Pull every line containing "PvtEnt" out of the listing below.

- Opening Delimiter -

/-! ### Lines and the tiers (R235, R254 to R265) -/

/-- A line: hedgerow × 2^48 + coherence address [53:6] (R235). -/
def lineKey (hr a : Nat) : Nat := hr * 2 ^ 48 + a / 64 % 2 ^ 48

def keyHr (k : Nat) : Nat := k / 2 ^ 48 % 4
def keyLine (k : Nat) : Nat := k % 2 ^ 48

/-- The line of a tracker entry's translation. -/
def Xlat.line (x : Xlat) : Nat := lineKey x.hedge (x.coh.getD 0)

/-- Tier-1 set (R255). -/
def t1Set (k : Nat) : Nat := (keyLine k % 2 ^ 18) ^^^ (keyHr k <<< 16)

/-- The 8 bytes that the hashes read (R258). -/
def keyBytes (k : Nat) : List Byte := leBytes 8 ((keyHr k <<< 48) ||| keyLine k)

/-- Whether there is a tier 2 (R257). -/
def Mach.t2On (m : Mach) : Bool := m.rd PVT_T2_CFG_LOG2_ENTRIES ≥ 2

/-- A line's bucket (R258). -/
def Mach.bucket (m : Mach) (k : Nat) : Nat := (crc32c (keyBytes k)).toNat % 2 ^ (m.rd PVT_T2_CFG_LOG2_ENTRIES - 2)

/-- The four counters of a line (R262). -/
def sumIdx (k : Nat) : List Nat :=
  let x := (crc32c (keyBytes k)).toNat
  let y := (crc32cFrom (~~~(0x5A5A5A5A : BitVec 32)) (keyBytes k)).toNat
  (List.range 4).map fun i => (x + i * y) % 2 ^ 24

def Mach.sumAt (m : Mach) (i : Nat) : Nat := SMap.get 0 m.summary i
def Mach.sumSet (m : Mach) (i v : Nat) : Mach := { m with summary := SMap.set 0 m.summary i v }

/-- Saturated counters (`PVT_SUM_SAT.COUNT`). -/
def Mach.sumSat (m : Mach) : Nat := (m.summary.filter fun (_, v) => v == 15).length

/-- Whether the summary reports an entry for a line (R262, R263). -/
def Mach.sumHit (m : Mach) (k : Nat) : Bool := m.rebuilding || (sumIdx k).all fun i => m.sumAt i != 0

/-- Start a summary rebuild (R263): a start during one is ignored. The counters of a running rebuild stand for the part
of the walk already done; REBUILD_DONE leaves them as the whole walk does. -/
def Mach.rebuild (m : Mach) : Mach := if m.rebuilding then m else { m with rebuilding := true, summary := [] }

/-- An insertion into tier 2 raises the line's counters (R263). -/
def Mach.sumInc (m : Mach) (k : Nat) : Mach :=
  if m.rebuilding then m
  else
    let m := (sumIdx k).foldl (fun m i => if m.sumAt i < 15 then m.sumSet i (m.sumAt i + 1) else m) m
    if m.sumSat > m.rd PVT_SUM_CFG_REBUILD_AT then m.rebuild else m

/-- A removal or promotion lowers them (R263). -/
def Mach.sumDec (m : Mach) (k : Nat) : Mach :=
  if m.rebuilding then m
  else (sumIdx k).foldl (fun m i => if m.sumAt i < 15 then m.sumSet i (m.sumAt i - 1) else m) m

/-- The tier-1 place of a line. -/
def Mach.t1Find (m : Mach) (k : Nat) : Option (Nat × PvtEnt) := m.t1.find? fun (_, e) => e.key == k

/-- The tier-2 place of a line. -/
def Mach.t2Find (m : Mach) (k : Nat) : Option (Nat × PvtEnt) := m.t2.find? fun (_, e) => e.key == k

/-- Entries of a hedgerow in tier 1 and tier 2 (`PVT_HR_USE`). -/
def Mach.hrT1 (m : Mach) (h : Nat) : Nat := (m.t1.filter fun (_, e) => keyHr e.key == h).length
def Mach.hrT2 (m : Mach) (h : Nat) : Nat := (m.t2.filter fun (_, e) => keyHr e.key == h).length

/-- Take an entry out of tier 2. -/
def Mach.t2Del (m : Mach) (i k : Nat) : Mach := ({ m with t2 := SMap.del m.t2 i }).sumDec k

/-- Put an entry into tier 2. -/
def Mach.t2Put (m : Mach) (i : Nat) (e : PvtEnt) : Mach := ({ m with t2 := SMap.ins m.t2 i { e with age := 0 } }).sumInc e.key

/-! ### The change ring (R291, R292) -/

/-- The ring's capacity. -/
def ringSize : Nat := 523776

def Mach.ringFull (m : Mach) : Bool := m.ring.length ≥ ringSize

def Mach.ringPut (m : Mach) (r : RingRec) : Mach := { m with ring := m.ring ++ [r] }

/-- A change of a set other than an allocation: recorded once per change bit. -/
def Mach.ringChange (m : Mach) (set : Nat) : Mach :=
  if m.changed.contains set then m else { m with changed := m.changed ++ [set], ring := m.ring ++ [.changed set] }

/-! ### Members (R234, R236, R283) -/

/-- Departed members of a hedgerow, as a mask (R283). -/
def Mach.departed (m : Mach) (h : Nat) : Nat := m.rd (PVT_HR_DEPARTED_MASK h)

/-- The valid member that a requester is, in a hedgerow (R234, R237). -/
def Mach.memberOf (m : Mach) (h : Nat) (src : ReqSrc) : Option Nat :=
  let is := fun kind id => (List.range 64).find? fun i =>
    m.flag (PVT_MEMBER_VALID h i) && m.flag (PVT_MEMBER_KIND h i) == kind && m.rd (PVT_MEMBER_ID h i) == id
  match src with
  | .port p => is false p
  | .fabric _ fid => is true fid
  | _ => none

/-- The upstream port of a member; a fabric ID is reached over the Zitch port that its requests came through, which the
model does not follow: none. -/
def Mach.memberPort (m : Mach) (h i : Nat) : Option Nat :=
  if m.flag (PVT_MEMBER_KIND h i) then none else some (m.rd (PVT_MEMBER_ID h i))

/-- A member's link is up. -/
def Mach.memberUp (m : Mach) (h i : Nat) : Bool := match m.memberPort h i with | some p => m.linkUp p | none => true

/-- The members that a snoop of the whole hedgerow goes to (R293, R577): valid and not departed. -/
def Mach.allMembers (m : Mach) (h : Nat) : Nat :=
  ((List.range 64).map fun i => if m.flag (PVT_MEMBER_VALID h i) && !bit (m.departed h) i then 1 <<< i else 0).sum

/-- The host domain of a member (R286). -/
def Mach.memberDom (m : Mach) (h i : Nat) : Nat :=
  if m.flag (PVT_MEMBER_KIND h i) then (SMap.find m.domFabric (m.rd (PVT_MEMBER_ID h i))).getD 0
  else (m.portDom (m.rd (PVT_MEMBER_ID h i))).getD 0

/-! ### A line's entry -/

def Mach.line (m : Mach) (k : Nat) : Option Line := SMap.find m.lines k
def Mach.setLine (m : Mach) (k : Nat) (l : Line) : Mach := { m with lines := SMap.ins m.lines k l }
def Mach.updLine (m : Mach) (k : Nat) (f : Line → Line) : Mach :=
  match m.line k with | some l => m.setLine k (f l) | none => m

/-- The line's entry, wherever it is, as it stands. -/
def Mach.rawEnt (m : Mach) (k : Nat) : Option PvtEnt :=
  match (m.line k).bind (·.held) with
  | some e => some e
  | none => match m.t1Find k with
    | some (_, e) => some e
    | none => (m.t2Find k).map (·.2)

/-- The line's entry as a lookup reads it: departed members masked out of PRESENCE (R283). -/
def Mach.ent (m : Mach) (k : Nat) : Option PvtEnt :=
  match m.rawEnt k with
  | some e => let p := e.pres &&& (2 ^ 64 - 1 - m.departed (keyHr k)); if p = 0 then none else some { e with pres := p }
  | none => none

/-- The line is held Modified by a departed member, whose walk has still to reach it (R287). -/
def Mach.deadOwned (m : Mach) (k : Nat) : Bool :=
  match m.rawEnt k with
  | some e => e.m && e.pres &&& (2 ^ 64 - 1 - m.departed (keyHr k)) == 0
  | none => false

/-- Members of a mask. -/
def members (mask : Nat) : List Nat := (List.range 64).filter (bit mask)

/-- The owner of a line held in M. -/
def PvtEnt.owner (e : PvtEnt) : Nat := ((List.range 64).find? (bit e.pres)).getD 0

/-- Set a line's state (R250, R284): PRESENCE without departed members; in tier 1 the entry is rewritten or freed; an
entry that is in no tier yet waits with the line for a tier-1 way. -/
def Mach.putEnt (m : Mach) (k : Nat) (isM : Bool) (pres : Nat) : Mach :=
  let pres := pres &&& (2 ^ 64 - 1 - m.departed (keyHr k))
  match m.t1Find k with
  | some (i, e) =>
    let m := m.ringChange (t1Set k)
    if pres = 0 then { m with t1 := SMap.del m.t1 i } else { m with t1 := SMap.ins m.t1 i { e with m := isM, pres := pres } }
  | none =>
    m.updLine k fun l => { l with held := if pres = 0 then none else some { key := k, m := isM, pres := pres } }

/-- AGE of a set on a hit or an allocation (R255). -/
def Mach.touch (m : Mach) (set way oldAge : Nat) : Mach :=
  { m with t1 := m.t1.map fun (i, e) =>
      if i / 16 = set then
        if i % 16 = way then (i, { e with age := 0 })
        else if e.age < oldAge then (i, { e with age := min 15 (e.age + 1) }) else (i, e)
      else (i, e) }

/-- Take a line for a flow (R244, R301): its busy-line entry, one more flow start of its set, a tier-1 hit's AGE, a tier-2
hit's entry out of tier 2. -/
def Mach.takeLine (m : Mach) (k : Nat) (b : FlowBy) : Mach :=
  let old := m.line k
  let set := t1Set k
  let m := { m with flowCnt := SMap.set 0 m.flowCnt set ((SMap.get 0 m.flowCnt set + 1) % 131072) }
  let (m, held) := match m.t1Find k with
    | some (i, e) => (m.touch set (i % 16) e.age, none)
    | none => match m.t2Find k with
      | some (i, e) => (m.t2Del i k, some e)
      | none => (m, none)
  let held := match old.bind (·.held) with | some e => some e | none => held
  m.setLine k { by_ := b, held := held, queue := match old with | some l => l.queue | none => [] }

/-! ### Snoops (R236, R242, R278, R289) -/

/-- The domain for whose request a line's flow runs. -/
def Mach.flowDom (m : Mach) (l : Line) : Option Nat :=
  match l.by_ with | .entry k => (m.entry k).map (·.dom) | .evict => none

/-- Transmit a snoop, and count it (R508, R511). -/
def Mach.snoopOut (m : Mach) (k g : Nat) (inv : Bool) : Mach :=
  let h := keyHr k
  let m := m.count (CNT_PVT h (if inv then 6 else 7)) 1
  let m := match (m.line k).bind m.flowDom with | some d => m.count (CNT_DOM d 7) 1 | none => m
  m.send (.biSnp h g ((keyLine k * 64 + m.rd (PVT_MEMBER_BIAS_HPA_BIAS h g)) % 2 ^ 64) inv)

/-- Snoop a member: the snoop waits for the member's tenure (R278) or its link (R289), or leaves now. -/
def Mach.snoop (m : Mach) (k g : Nat) (inv : Bool) : Mach :=
  let st : SnoopSt := if m.tenures.contains (k * 64 + g) then .tenure else if !m.memberUp (keyHr k) g then .down else .sent
  let m := m.updLine k fun l => { l with snoops := SMap.ins l.snoops g { inv := inv, st := st } }
  if st = .sent then m.snoopOut k g inv else m

/-- Snoop every member of a mask. -/
def Mach.snoopAll (m : Mach) (k mask : Nat) (inv : Bool) : Mach := (members mask).foldl (fun m g => m.snoop k g inv) m

/-- A grant of S or M starts a tenure (R278, R279). -/
def Mach.startTenure (m : Mach) (k h : Nat) : Mach :=
  if m.rd (PVT_HR_PROG_TENURE (keyHr k)) = 0 || m.tenures.contains (k * 64 + h) then m
  else { m with tenures := m.tenures ++ [k * 64 + h] }

/-! ### The speculation gate and its monitor (R298 to R308) -/

/-- Whether speculation is on for a domain. -/
def Mach.specOn (m : Mach) (d : Nat) : Bool := !bit (m.rd (LVR_SPEC_STATE_OFF (d / 32))) (d % 32)

/-- Whether a request is one that R298 speculates, speculation on. -/
def Trk.eligibleKind (e : Trk) : Bool :=
  e.x.coh.isSome && e.x.spec && match e.req.kind with | .readShared | .readOwn | .ncRead => true | _ => false

/-- Discard a speculative read (R303): counted; its data is dropped, now or when it arrives. -/
def Mach.specDrop (m : Mach) (key : Nat) : Mach :=
  match m.entry key with
  | none => m
  | some e =>
    if e.gate = .closed ∨ e.gate = .opened then
      ((m.setEntry key { e with gate := .discarded, buf := none }).count (CNT_DOM e.dom 6) 1).count (CNT_PVT e.x.hedge 5) 1
    else m

/-- 65,536 CORE cycles in nanoseconds, rounded down (R301). -/
def specLimit : Nat := 43690

/-- The lookup's verdict on a speculative read (R301, R305, R306): idle says that the line had no flow and that this
request is the one taken first. -/
def Mach.judge (m : Mach) (key : Nat) (idle : Bool) : Mach :=
  match m.entry key with
  | none => m
  | some e =>
    if !e.eligible then m
    else
      let k := e.x.line
      let ok := idle && SMap.get 0 m.flowCnt (t1Set k) == e.cnt0 && m.now - e.time0 ≤ specLimit &&
        (match m.ent k with | some x => !x.m | none => true) && !m.deadOwned k
      let m := if m.flag LVR_SPEC_CFG_ADAPT_EN then
          let w := SMap.get {} m.specWin e.dom
          let w : SpecWin := { eligible := w.eligible + 1, conflicts := w.conflicts + (if ok then 0 else 1) }
          { m with specWin := SMap.set {} m.specWin e.dom w }
        else m
      if e.gate = .closed then
        if ok && e.gen == (m.dom e.dom).gen then m.updEntry key fun e => { e with gate := .opened } else m.specDrop key
      else m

- Closing Delimiter -

◆ TASK ANSWER
def Mach.t1Find (m : Mach) (k : Nat) : Option (Nat × PvtEnt) := m.t1.find? fun (_, e) => e.key == k
def Mach.t2Find (m : Mach) (k : Nat) : Option (Nat × PvtEnt) := m.t2.find? fun (_, e) => e.key == k
def Mach.t2Put (m : Mach) (i : Nat) (e : PvtEnt) : Mach := ({ m with t2 := SMap.ins m.t2 i { e with age := 0 } }).sumInc e.key
def Mach.rawEnt (m : Mach) (k : Nat) : Option PvtEnt :=
def Mach.ent (m : Mach) (k : Nat) : Option PvtEnt :=
def PvtEnt.owner (e : PvtEnt) : Nat := ((List.range 64).find? (bit e.pres)).getD 0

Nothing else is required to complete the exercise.